Individuate da un team multidisciplinare, coordinato dall’Università di Messina, 5 nuove specie di policheti pelagici che non erano mai state riscontrate nell’Adriatico meridionale, e in particolare nel Canale di Otranto, ritenuto un importante hotspot naturale della biodiversità planctonica marina.
L’importante rinvenimento, oggetto di uno studio pubblicato su Scientific Reports, è avvenuto nel corso di una campagna condotta da un team multidisciplinare coordinato dall’Università di Messina e dalla Stazione Zoologica Anton Dorhn (sede di Messina) al quale hanno partecipato anche l’Istituto di scienze marine (Ismar) del Consiglio nazionale delle ricerche di Venezia, e l’Università del Salento.
Lo studio è stato condotto nell’ambito del progetto CoCoNet (Responsabile scientifico Prof. L. Guglielmo) con la partecipazione di docenti di unime: Prof.ssa Antonella Granata del Dipartimento di Scienze Chimiche, Biologiche, Farmaceutiche e Ambientali, Prof.ssa Nancy Spanò, Delegata per le iniziative scientifiche a tutela dell’ambiente e del patrimonio marino, del Dipartimento di Scienze Biomediche, Odontoiatriche e delle Immagini Morfologiche e Funzionali, e il Prof. Giacomo Zagami del Dipartimento di Scienze Veterinarie.
L’area dell’Adriatico Meridionale -e il canale di Otranto in particolare- sono ritenuti un importante hotspot naturale per l’osservazione e lo studio della biodiversità planctonica marina.
Il rinvenimento è avvenuto nell’ambito di uno studio sulla distribuzione spaziale, la composizione e la struttura dimensionale della comunità di policheti pelagici in un’area chiave del Mediterraneo. Le cinque specie individuate – si aggiungono alle oltre 40 già descritte.
La potenziale ricchezza dei policheti pelagici nella zona del Canale di Otranto risulta di grande importanza: molte specie, infatti, non sono ancora state descritte.

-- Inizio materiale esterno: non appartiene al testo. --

-- ==== Sys2Proof/Laws/Display.lean ====
section
/-! SUPPORT. Sys2Proof/Laws/Display.lean: what drawing a sprite does to a pixel and to the collision flag (R172, R174). -/

namespace Sys2Proof.Machine

/-- A pixel nothing hits stays as it was. -/
theorem flip_of_not {A B : Prop} (hB : ¬ B) : (A ↔ ¬ (A ↔ B)) := by tauto

/-- Two disjoint hits on a pixel are one hit by either. -/
theorem flip_flip {A B C : Prop} (h : B → ¬ C) : (¬ (¬ (A ↔ B) ↔ C)) ↔ ¬ (A ↔ (B ∨ C)) := by tauto

/-- Toggling one pixel flips it and leaves every other one alone (R172). -/
theorem pixelOf_togglePixel (d : Vector (BitVec 64) 32) {i : Nat} (hi : i < 2048) (p : Nat) :
    pixelOf (togglePixel d i) p = (pixelOf d p ^^ decide (p = i)) := by
  have hrow : i / 64 < 32 := by omega
  have hcol : i % 64 < 64 := Nat.mod_lt _ (by decide)
  simp only [pixelOf, togglePixel, Config.dispWidth]
  by_cases hp : p / 64 < 32
  · rw [Vector.getElem?_eq_getElem hp, Vector.getElem?_eq_getElem hp, Vector.getElem?_eq_getElem hrow]
    simp only [Option.getD_some, Vector.getElem_setIfInBounds]
    by_cases hr : i / 64 = p / 64
    · rw [if_pos hr, BitVec.getLsbD_xor, BitVec.getLsbD_twoPow]
      simp only [hr]
      congr 1
      by_cases hc : i % 64 = p % 64
      · have hpi : p = i := by omega
        subst hpi
        simp [hcol]
      · simp [hc, show p ≠ i by omega]
    · rw [if_neg hr]
      simp [show p ≠ i by rintro rfl; exact hr rfl]
  · rw [Vector.getElem?_eq_none (by omega), Vector.getElem?_eq_none (by omega)]
    simp [show p ≠ i by omega]

/-- A clear display has no lit pixel (R171). -/
theorem pixelOf_clear (p : Nat) : pixelOf (Vector.replicate 32 0) p = false := by
  simp only [pixelOf, Vector.getElem?_replicate]
  split <;> simp

/-- The pixel index is always on the display. -/
theorem pixelIndex_lt (cx cy row col : Nat) : pixelIndex cx cy row col < 2048 := by
  simp only [pixelIndex, Config.numPixels, Config.dispWidth, Config.dispHeight]
  omega

/-- Within one sprite no two bits share a pixel (R172 (f)). -/
theorem pixelIndex_inj {cx cy r c r' c' : Nat} (hr : r < 15) (hr' : r' < 15) (hc : c < 8) (hc' : c' < 8)
    (h : pixelIndex cx cy r c = pixelIndex cx cy r' c') : r = r' ∧ c = c' := by
  simp only [pixelIndex, Config.numPixels, Config.dispWidth, Config.dispHeight] at h
  omega

/-- The last `n` columns of a row: each set bit toggles its pixel, and collides when that pixel was lit. -/
theorem plotCols_spec (b : Byte) (cx cy row n : Nat) (hr : row < 15) (hn : n ≤ 8) (c : Canvas) :
    (∀ p, pixelOf (plotCols b cx cy row n c).display p = true ↔
      ¬ (pixelOf c.display p = true ↔
        ∃ col, 8 - n ≤ col ∧ col < 8 ∧ spriteBit b col = true ∧ pixelIndex cx cy row col = p)) ∧
    ((plotCols b cx cy row n c).collision = true ↔
      c.collision = true ∨ ∃ col, 8 - n ≤ col ∧ col < 8 ∧ spriteBit b col = true ∧
        pixelOf c.display (pixelIndex cx cy row col) = true) := by
  induction n generalizing c with
  | zero =>
    constructor
    · intro p
      rw [plotCols]
      have : ¬ ∃ col, 8 - 0 ≤ col ∧ col < 8 ∧ spriteBit b col = true ∧ pixelIndex cx cy row col = p := by
        rintro ⟨col, h1, h2, -⟩; omega
      exact flip_of_not this
    · rw [plotCols]
      have : ¬ ∃ col, 8 - 0 ≤ col ∧ col < 8 ∧ spriteBit b col = true ∧
          pixelOf c.display (pixelIndex cx cy row col) = true := by
        rintro ⟨col, h1, h2, -⟩; omega
      simp [this]
  | succ n ih =>
    have hsplit : ∀ P : Nat → Prop, (∃ col, 8 - (n + 1) ≤ col ∧ col < 8 ∧ P col) ↔
        (P (7 - n) ∨ ∃ col, 8 - n ≤ col ∧ col < 8 ∧ P col) := by
      intro P
      constructor
      · rintro ⟨col, h1, h2, h3⟩
        rcases eq_or_ne col (7 - n) with rfl | hne
        · exact .inl h3
        · exact .inr ⟨col, by omega, h2, h3⟩
      · rintro (h | ⟨col, h1, h2, h3⟩)
        · exact ⟨7 - n, by omega, by omega, h⟩
        · exact ⟨col, by omega, h2, h3⟩
    obtain ⟨ih1, ih2⟩ := ih (by omega) (if spriteBit b (7 - n) then plot c (pixelIndex cx cy row (7 - n)) else c)
    rw [plotCols]
    constructor
    · intro p
      rw [ih1 p, hsplit]
      by_cases hb : spriteBit b (7 - n) = true
      · simp only [hb, if_true, plot, pixelOf_togglePixel _ (pixelIndex_lt _ _ _ _), true_and]
        by_cases hp : p = pixelIndex cx cy row (7 - n)
        · have hno : ¬ ∃ col, 8 - n ≤ col ∧ col < 8 ∧ spriteBit b col = true ∧ pixelIndex cx cy row col = p := by
            rintro ⟨col, h1, h2, -, h4⟩
            have := (pixelIndex_inj hr hr h2 (by omega) (h4.trans hp)).2
            omega
          subst hp
          simp only [hno, decide_true, Bool.xor_true, Bool.not_eq_true', true_or]
          cases pixelOf c.display (pixelIndex cx cy row (7 - n)) <;> simp
        · simp [hp, Ne.symm hp]
      · simp [hb]
    · rw [ih2, hsplit]
      by_cases hb : spriteBit b (7 - n) = true
      · simp only [hb, if_true, plot, true_and, Bool.or_eq_true, or_assoc]
        refine or_congr_right (or_congr_right ?_)
        refine exists_congr fun col => and_congr_right fun h1 => and_congr_right fun h2 => and_congr_right fun _ => ?_
        rw [pixelOf_togglePixel _ (pixelIndex_lt _ _ _ _)]
        have : pixelIndex cx cy row col ≠ pixelIndex cx cy row (7 - n) := by
          intro h
          have := (pixelIndex_inj hr hr h2 (by omega) h).2
          omega
        simp [this]
      · simp [hb]

/-- Sprite bit (`r`, `col`) of the rows `bytes`, the first of which is row `row`, is set. -/
def rowBit (bytes : List Byte) (row r col : Nat) : Prop :=
  ∃ k, r = row + k ∧ ∃ h : k < bytes.length, spriteBit bytes[k] col = true

/-- All rows: each set bit of the sprite toggles its pixel, and collides when that pixel was lit before the draw. -/
theorem plotRows_spec (bytes : List Byte) (cx cy row : Nat) (hr : row + bytes.length ≤ 15) (c : Canvas) :
    (∀ p, pixelOf (plotRows bytes cx cy row c).display p = true ↔
      ¬ (pixelOf c.display p = true ↔
        ∃ r col, rowBit bytes row r col ∧ col < 8 ∧ pixelIndex cx cy r col = p)) ∧
    ((plotRows bytes cx cy row c).collision = true ↔
      c.collision = true ∨ ∃ r col, rowBit bytes row r col ∧ col < 8 ∧
        pixelOf c.display (pixelIndex cx cy r col) = true) := by
  induction bytes generalizing row c with
  | nil => simp [plotRows, rowBit]
  | cons b rest ih =>
    simp only [List.length_cons] at hr
    obtain ⟨hc1, hc2⟩ := plotCols_spec b cx cy row 8 (by omega) (le_refl _) c
    obtain ⟨ih1, ih2⟩ := ih (row + 1) (by omega) (plotCols b cx cy row 8 c)
    have hbit : ∀ r col, rowBit (b :: rest) row r col ↔
        ((r = row ∧ spriteBit b col = true) ∨ rowBit rest (row + 1) r col) := by
      intro r col
      constructor
      · rintro ⟨k, rfl, hk, hb⟩
        cases k with
        | zero => exact .inl ⟨rfl, by simpa using hb⟩
        | succ k => exact .inr ⟨k, by omega, by simpa using hk, by simpa using hb⟩
      · rintro (⟨rfl, hb⟩ | ⟨k, rfl, hk, hb⟩)
        · exact ⟨0, rfl, by simp, by simpa using hb⟩
        · exact ⟨k + 1, by omega, by simpa using hk, by simpa using hb⟩
    have hrow : ∀ r col, rowBit rest (row + 1) r col → row < r ∧ r < 15 := by
      rintro r col ⟨k, rfl, hk, -⟩
      omega
    have hsplit : ∀ P : Nat → Nat → Prop, (∃ r col, rowBit (b :: rest) row r col ∧ col < 8 ∧ P r col) ↔
        ((∃ col, 8 - 8 ≤ col ∧ col < 8 ∧ spriteBit b col = true ∧ P row col) ∨
          ∃ r col, rowBit rest (row + 1) r col ∧ col < 8 ∧ P r col) := by
      intro P
      constructor
      · rintro ⟨r, col, h1, h2, h3⟩
        rcases (hbit r col).1 h1 with ⟨rfl, hb⟩ | h
        · exact .inl ⟨col, by omega, h2, hb, h3⟩
        · exact .inr ⟨r, col, h, h2, h3⟩
      · rintro (⟨col, -, h2, hb, h3⟩ | ⟨r, col, h, h2, h3⟩)
        · exact ⟨row, col, (hbit _ _).2 (.inl ⟨rfl, hb⟩), h2, h3⟩
        · exact ⟨r, col, (hbit _ _).2 (.inr h), h2, h3⟩
    rw [plotRows]
    constructor
    · intro p
      rw [ih1 p, hc1 p, hsplit]
      refine flip_flip ?_
      rintro ⟨col', -, h2', -, h3'⟩ ⟨r, col, h, h2, h3⟩
      have hb := hrow r col h
      have := (pixelIndex_inj hb.2 (by omega) h2 h2' (h3.trans h3'.symm)).1
      omega
    · rw [ih2, hc2, hsplit, or_assoc]
      refine or_congr_right (or_congr_right ?_)
      refine exists_congr fun r => exists_congr fun col => and_congr_right fun h => and_congr_right fun h2 => ?_
      rw [hc1]
      have hb := hrow r col h
      have : ¬ ∃ col', 8 - 8 ≤ col' ∧ col' < 8 ∧ spriteBit b col' = true ∧
          pixelIndex cx cy row col' = pixelIndex cx cy r col := by
        rintro ⟨col', -, h2', -, h3'⟩
        have := (pixelIndex_inj (by omega) hb.2 h2' h2 h3').1
        omega
      exact (flip_of_not this).symm

end Sys2Proof.Machine
end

I policheti sono un gruppo ampio e diversificato, presente negli habitat di acqua marina e di acqua dolce. “Sono comuni nello zooplancton marino, e sappiamo che svolgono un ruolo importante nella rete trofica pelagica e nella mineralizzazione della sostanza organica, ma alcuni aspetti restano ancora sconosciuti, ad esempio abbiamo poche informazioni sulla composizione delle varie comunità presenti nell’Adriatico meridionale e sul ruolo ecologico che queste svolgono (Prof. L. Guglielmo Stazione Zoologica Anton Dorhn – Sezione di Messina).
Lo studio ha, tuttavia, permesso di chiarire la relazione tra la presenza di questi organismi e i meccanismi oceanografici che regolano la circolazione delle acque marine nell’area compresa tra il Canale di Otranto, il Mar Ionio e il bacino Adriatico: “Il confronto tra la ricchezza delle specie nelle diverse masse d’acqua suggerisce che le acque ioniche superficiali siano il principale vettore delle specie nell’area, sebbene un contributo rilevante provenga anche dalle acque adriatiche profonde, che potrebbero alimentare –attraverso correnti di fondo e fenomeni di cascading, cioè di inabissamento di acque più salate e/o più fredde e quindi più dense – i bacini più profondi dell’Adriatico meridionale con forme larvali o giovanili di policheti pelagici che ritroviamo anche nell’Adriatico settentrionale. Come se, in prossimità del fondale marino, si aprissero delle ‘finestre di connettività’ che permettono a questi organismi di essere trasportati, specialmente nel periodo tardo-invernale o a inizio primavera”.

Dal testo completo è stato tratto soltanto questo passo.